▶ [Task directions]:
The job is to find each line of the records below that includes the word "using" and copy it.

▶ [Input data]:
-- ==== Sys2Proof/Laws/AsmText.lean ====
section
/-! SUPPORT. What the operand parsers read from a text put together from its parts. -/

namespace Sys2Proof.Asm

open Safety

/-- The parts of a text around the first separator. -/
theorem cut_append (sep : Char) (u v : Text) (h : sep ∉ u) : cut sep (u ++ sep :: v) = some (u, v) := by
  induction u with
  | nil => simp [cut]
  | cons c u ih =>
    rw [List.mem_cons, not_or] at h
    simp [cut, Ne.symm h.1, ih h.2]

theorem cut_none (sep : Char) (u : Text) (h : sep ∉ u) : cut sep u = none := by
  induction u with
  | nil => rfl
  | cons c u ih =>
    rw [List.mem_cons, not_or] at h
    simp [cut, Ne.symm h.1, ih h.2]

@[simp] theorem parseReg_regText (r : Reg) : parseReg (regText r) = some r := by
  revert r; decide

/-- A register's text has none of the characters that separate operands. -/
theorem regText_plain (r : Reg) : ∀ c ∈ regText r, c ≠ ',' ∧ c ≠ '[' ∧ c ≠ ']' ∧ isBlank c = false := by
  have h : (regText r).all (fun c => c != ',' && c != '[' && c != ']' && !isBlank c) = true := by
    revert r; decide
  intro c hc
  simpa [and_assoc] using List.all_eq_true.1 h c hc

theorem regText_ne (r : Reg) (c : Char) (h : c = ',' ∨ c = '[' ∨ c = ']') : c ∉ regText r := by
  intro hc
  obtain ⟨h1, h2, h3, -⟩ := regText_plain r c hc
  rcases h with h | h | h
  · exact h1 h
  · exact h2 h
  · exact h3 h

theorem splitBracket_append (u v : Text) (hu : '[' ∉ u) (hv : ']' ∉ v) :
    splitBracket (u ++ '[' :: v ++ [']']) = some (u, v) := by
  rw [splitBracket, List.append_assoc, List.cons_append, cut_append _ _ _ hu]
  simp only [cut_append ']' v [] hv]

theorem splitBracket_none (u : Text) (hu : '[' ∉ u) : splitBracket u = none := by
  rw [splitBracket, cut_none _ _ hu]

/-- The operands of `Rd,Ra,Rb` (30_encoding.md R91). -/
theorem parseRRR_text (d a b : Reg) :
    parseRRR (regText d ++ ',' :: regText a ++ ',' :: regText b) = some (d, a, b) := by
  have h := fun r => regText_ne r ',' (.inl rfl)
  rw [parseRRR, splitRRR, List.append_assoc, List.cons_append, cut_append _ _ _ (h d)]
  simp only [cut_append ',' _ _ (h a), parseReg_regText]

/-- The operands of `Ra,Rb`. -/
theorem parseRR_text (a b : Reg) : parseRR (regText a ++ ',' :: regText b) = some (a, b) := by
  rw [parseRR, cut_append _ _ _ (regText_ne a ',' (.inl rfl))]
  simp only [parseReg_regText]

/-- The characters of identifiers and literals. -/
def isValueChar (c : Char) : Bool := isIdentChar c || c == '$'

theorem isValueChar_plain {c : Char} (h : isValueChar c = true) :
    c ≠ ',' ∧ c ≠ '[' ∧ c ≠ ']' ∧ isBlank c = false := by
  refine ⟨?_, ?_, ?_, ?_⟩
  · rintro rfl; revert h; decide
  · rintro rfl; revert h; decide
  · rintro rfl; revert h; decide
  · rw [isBlank, Bool.or_eq_false_iff, beq_eq_false_iff_ne, beq_eq_false_iff_ne]
    constructor
    · rintro rfl; revert h; decide
    · rintro rfl; revert h; decide

theorem isIdentifier_chars {t : Text} (h : isIdentifier t = true) : ∀ c ∈ t, isValueChar c = true := by
  cases t with
  | nil => simp
  | cons c cs =>
    simp only [isIdentifier, Bool.and_eq_true, List.all_eq_true] at h
    intro x hx
    rcases List.mem_cons.1 hx with rfl | hx
    · have h1 := h.1.1
      simp only [isIdentStart, Bool.or_eq_true] at h1
      simp only [isValueChar, isIdentChar, Char.isAlphanum, Bool.or_eq_true]
      rcases h1 with h1 | h1
      · exact .inl (.inl (.inl h1))
      · exact .inl (.inr h1)
    · simp only [isValueChar, h.1.2 x hx, Bool.true_or]

theorem isDecimal_chars {t : Text} (h : isDecimal t = true) : ∀ c ∈ t, isValueChar c = true := by
  simp only [isDecimal, Bool.and_eq_true, List.all_eq_true] at h
  intro c hc
  simp [isValueChar, isIdentChar, Char.isAlphanum, h.2 c hc]

theorem hexDigit_char {c : Char} {n : Nat} (h : hexDigit c = some n) : isValueChar c = true := by
  simp only [isValueChar, isIdentChar, Char.isAlphanum, Char.isAlpha, Char.isLower, Char.isUpper,
    Bool.or_eq_true, Bool.and_eq_true, decide_eq_true_eq]
  unfold hexDigit at h
  split at h
  · exact .inl (.inl (.inr ‹_›))
  split at h
  · rename_i hc
    rw [Bool.and_eq_true, decide_eq_true_eq, decide_eq_true_eq] at hc
    exact .inl (.inl (.inl (.inr ⟨hc.1, le_trans hc.2 (by decide)⟩)))
  split at h
  · rename_i hc
    rw [Bool.and_eq_true, decide_eq_true_eq, decide_eq_true_eq] at hc
    exact .inl (.inl (.inl (.inl ⟨hc.1, le_trans hc.2 (by decide)⟩)))
  · cases h

theorem parseHex_chars {t : Text} {w : Word} (h : parseHex t = some w) :
    ∀ c ∈ t, isValueChar c = true := by
  unfold parseHex at h
  split at h
  · split at h
    · rename_i h1 h2 h3 h4
      intro x hx
      simp only [List.mem_cons, List.not_mem_nil, or_false] at hx
      rcases hx with rfl | rfl | rfl | rfl | rfl
      · decide
      · exact hexDigit_char h1
      · exact hexDigit_char h2
      · exact hexDigit_char h3
      · exact hexDigit_char h4
    · cases h
  · cases h

/-- A displacement or data value has no separator (30_encoding.md R90). -/
theorem parseValue_chars {t : Text} {v : Value} (h : parseValue t = some v) :
    ∀ c ∈ t, isValueChar c = true := by
  unfold parseValue at h
  split at h
  · rename_i h1
    unfold parseDecimal at h1
    split at h1
    · rename_i h2
      exact isDecimal_chars (Bool.and_eq_true_iff.1 h2).1
    · cases h1
  · exact parseHex_chars ‹_›
  · split at h
    · exact isIdentifier_chars ‹_›
    · cases h

theorem parseTarget_chars {t : Text} {v : Value} (h : parseTarget t = some v) :
    ∀ c ∈ t, isValueChar c = true := by
  unfold parseTarget at h
  split at h
  · exact parseHex_chars ‹_›
  · split at h
    · exact isIdentifier_chars ‹_›
    · cases h

theorem parseTarget_ne_nil {t : Text} {v : Value} (h : parseTarget t = some v) : t ≠ [] := by
  rintro rfl
  cases h

/-- The operands of `Rd,disp[Ra]` (30_encoding.md R86). -/
theorem parseIRX_text (d a : Reg) {disp : Text} {v : Value} (h : parseValue disp = some v) :
    parseIRX (regText d ++ ',' :: disp ++ bracketText (some a)) = some (d, v, a) := by
  have hc : '[' ∉ disp := fun hm => (isValueChar_plain (parseValue_chars h _ hm)).2.1 rfl
  have hs := splitBracket_append disp (regText a) hc (regText_ne a ']' (.inr (.inr rfl)))
  rw [List.append_assoc] at hs
  rw [parseIRX, splitIRX, List.append_assoc, List.cons_append,
    cut_append _ _ _ (regText_ne d ',' (.inl rfl))]
  simp only [bracketText, hs, parseReg_regText, h]

/-- The operand of a jump, with or without a bracket (30_encoding.md R87). -/
theorem parseJumpOperand_text (n : Option Reg) {target : Text} {v : Value}
    (h : parseTarget target = some v) :
    parseJumpOperand (target ++ bracketText n) = some (v, n) := by
  have hc : '[' ∉ target := fun hm => (isValueChar_plain (parseTarget_chars h _ hm)).2.1 rfl
  cases n with
  | none =>
    rw [bracketText, List.append_nil, parseJumpOperand, splitBracket_none _ hc]
    simp only [h]
  | some n =>
    have hs := splitBracket_append target (regText n) hc (regText_ne n ']' (.inr (.inr rfl)))
    rw [List.append_assoc] at hs
    rw [parseJumpOperand]
    simp only [bracketText, hs, h, parseReg_regText]

theorem wordsFrom_plain (acc u rest : Text) (h : ∀ c ∈ u, isBlank c = false) :
    wordsFrom acc (u ++ rest) = wordsFrom (u.reverse ++ acc) rest := by
  induction u generalizing acc with
  | nil => rfl
  | cons c u ih =>
    rw [List.cons_append, wordsFrom, h c (by simp), if_neg (by simp),
      ih _ fun x hx => h x (by simp [hx])]
    simp

/-- Two words with one space between them. -/
theorem wordsFrom_two (u v : Text) (hu : u ≠ []) (hv : v ≠ []) (hub : ∀ c ∈ u, isBlank c = false)
    (hvb : ∀ c ∈ v, isBlank c = false) : wordsFrom [] (u ++ ' ' :: v) = [u, v] := by
  have h2 := wordsFrom_plain [] v [] hvb
  rw [List.append_nil, List.append_nil] at h2
  rw [wordsFrom_plain [] u _ hub, List.append_nil, wordsFrom, if_pos (by decide), if_neg (by simp [hu]),
    h2, wordsFrom, if_neg (by simp [hv]), List.reverse_reverse, List.reverse_reverse]

/-- A jump mnemonic is a word, and the table gives it one first word. -/
theorem jumpMnemonics_spec : ∀ e ∈ jumpMnemonics,
    e.1 ≠ [] ∧ (∀ c ∈ e.1, isBlank c = false) ∧ jumpMnemonics.lookup e.1 = some e.2 := by
  have h : jumpMnemonics.all (fun e => e.1 != [] && (e.1.all (fun c => !isBlank c) &&
      jumpMnemonics.lookup e.1 == some e.2)) = true := by decide
  intro e he
  simpa using List.all_eq_true.1 h e he

/-- A jump line put together from its parts (43_jumps.md R169). -/
theorem parseJump_text {mn target : Text} {w : Word} {v : Value} (n : Option Reg)
    (hm : (mn, w) ∈ jumpMnemonics) (h : parseTarget target = some v) :
    parseJump (mn ++ ' ' :: target ++ bracketText n) = some (w, v, n) := by
  obtain ⟨h1, h2, h3⟩ := jumpMnemonics_spec _ hm
  have hv : ∀ c ∈ target ++ bracketText n, isBlank c = false := by
    intro c hc
    rcases List.mem_append.1 hc with hc | hc
    · exact (isValueChar_plain (parseTarget_chars h c hc)).2.2.2
    · cases n with
      | none => simp [bracketText] at hc
      | some n =>
        simp only [bracketText, List.mem_cons, List.mem_append, List.not_mem_nil, or_false] at hc
        rcases hc with (rfl | hc) | rfl
        · decide
        · exact (regText_plain n c hc).2.2.2
        · decide
  have hne : target ++ bracketText n ≠ [] := by simp [parseTarget_ne_nil h]
  rw [parseJump, List.append_assoc, List.cons_append, wordsFrom_two _ _ h1 hne h2 hv]
  simp only [h3, parseJumpOperand_text n h]

/-- The registers d and a of a first word, placed (45_assembler.md R212). -/
theorem placeDA_eq (d a : Reg) : placeDA d a = packNibbles 0 d a 0 := by revert d a; decide

/-- Registers placed beside a partial encoding of opcode k and field b (45_assembler.md R209, R210, R212). -/
theorem packNibbles_or (k : BitVec 4) (c d a b : Reg) (h : c = 0 ∨ b = 0) :
    packNibbles k 0 0 c ||| packNibbles 0 d a b = packNibbles k d a (if c = 0 then b else c) := by
  unfold packNibbles
  rw [BitVec.or_append, BitVec.or_append, BitVec.or_append]
  rcases h with rfl | rfl
  · simp
  · by_cases hc : c = 0 <;> simp [hc]

/-- The word of an RRR argument (45_assembler.md R210). -/
theorem rrrWord_eq (p : Word) (d a b : Reg) : rrrWord p d a b = p ||| packNibbles 0 d a b := by
  have h : ∀ b : Reg, packNibbles 0 d a 0 ||| BitVec.ofNat 16 b.val = packNibbles 0 d a b := by
    intro b
    have hb : BitVec.ofNat 16 b.val = packNibbles 0 0 0 b := by revert b; decide
    rw [hb]
    unfold packNibbles
    rw [BitVec.or_append, BitVec.or_append, BitVec.or_append]
    congr 1
    · congr 1
      · congr 1
        exact BitVec.or_zero
      · exact BitVec.or_zero
    · exact BitVec.zero_or
  rw [rrrWord, placeDA_eq, BitVec.or_assoc, h]

end Sys2Proof.Asm
end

▶ [Problem solution]:
  simpa [and_assoc] using List.all_eq_true.1 h c hc
  simpa using List.all_eq_true.1 h e he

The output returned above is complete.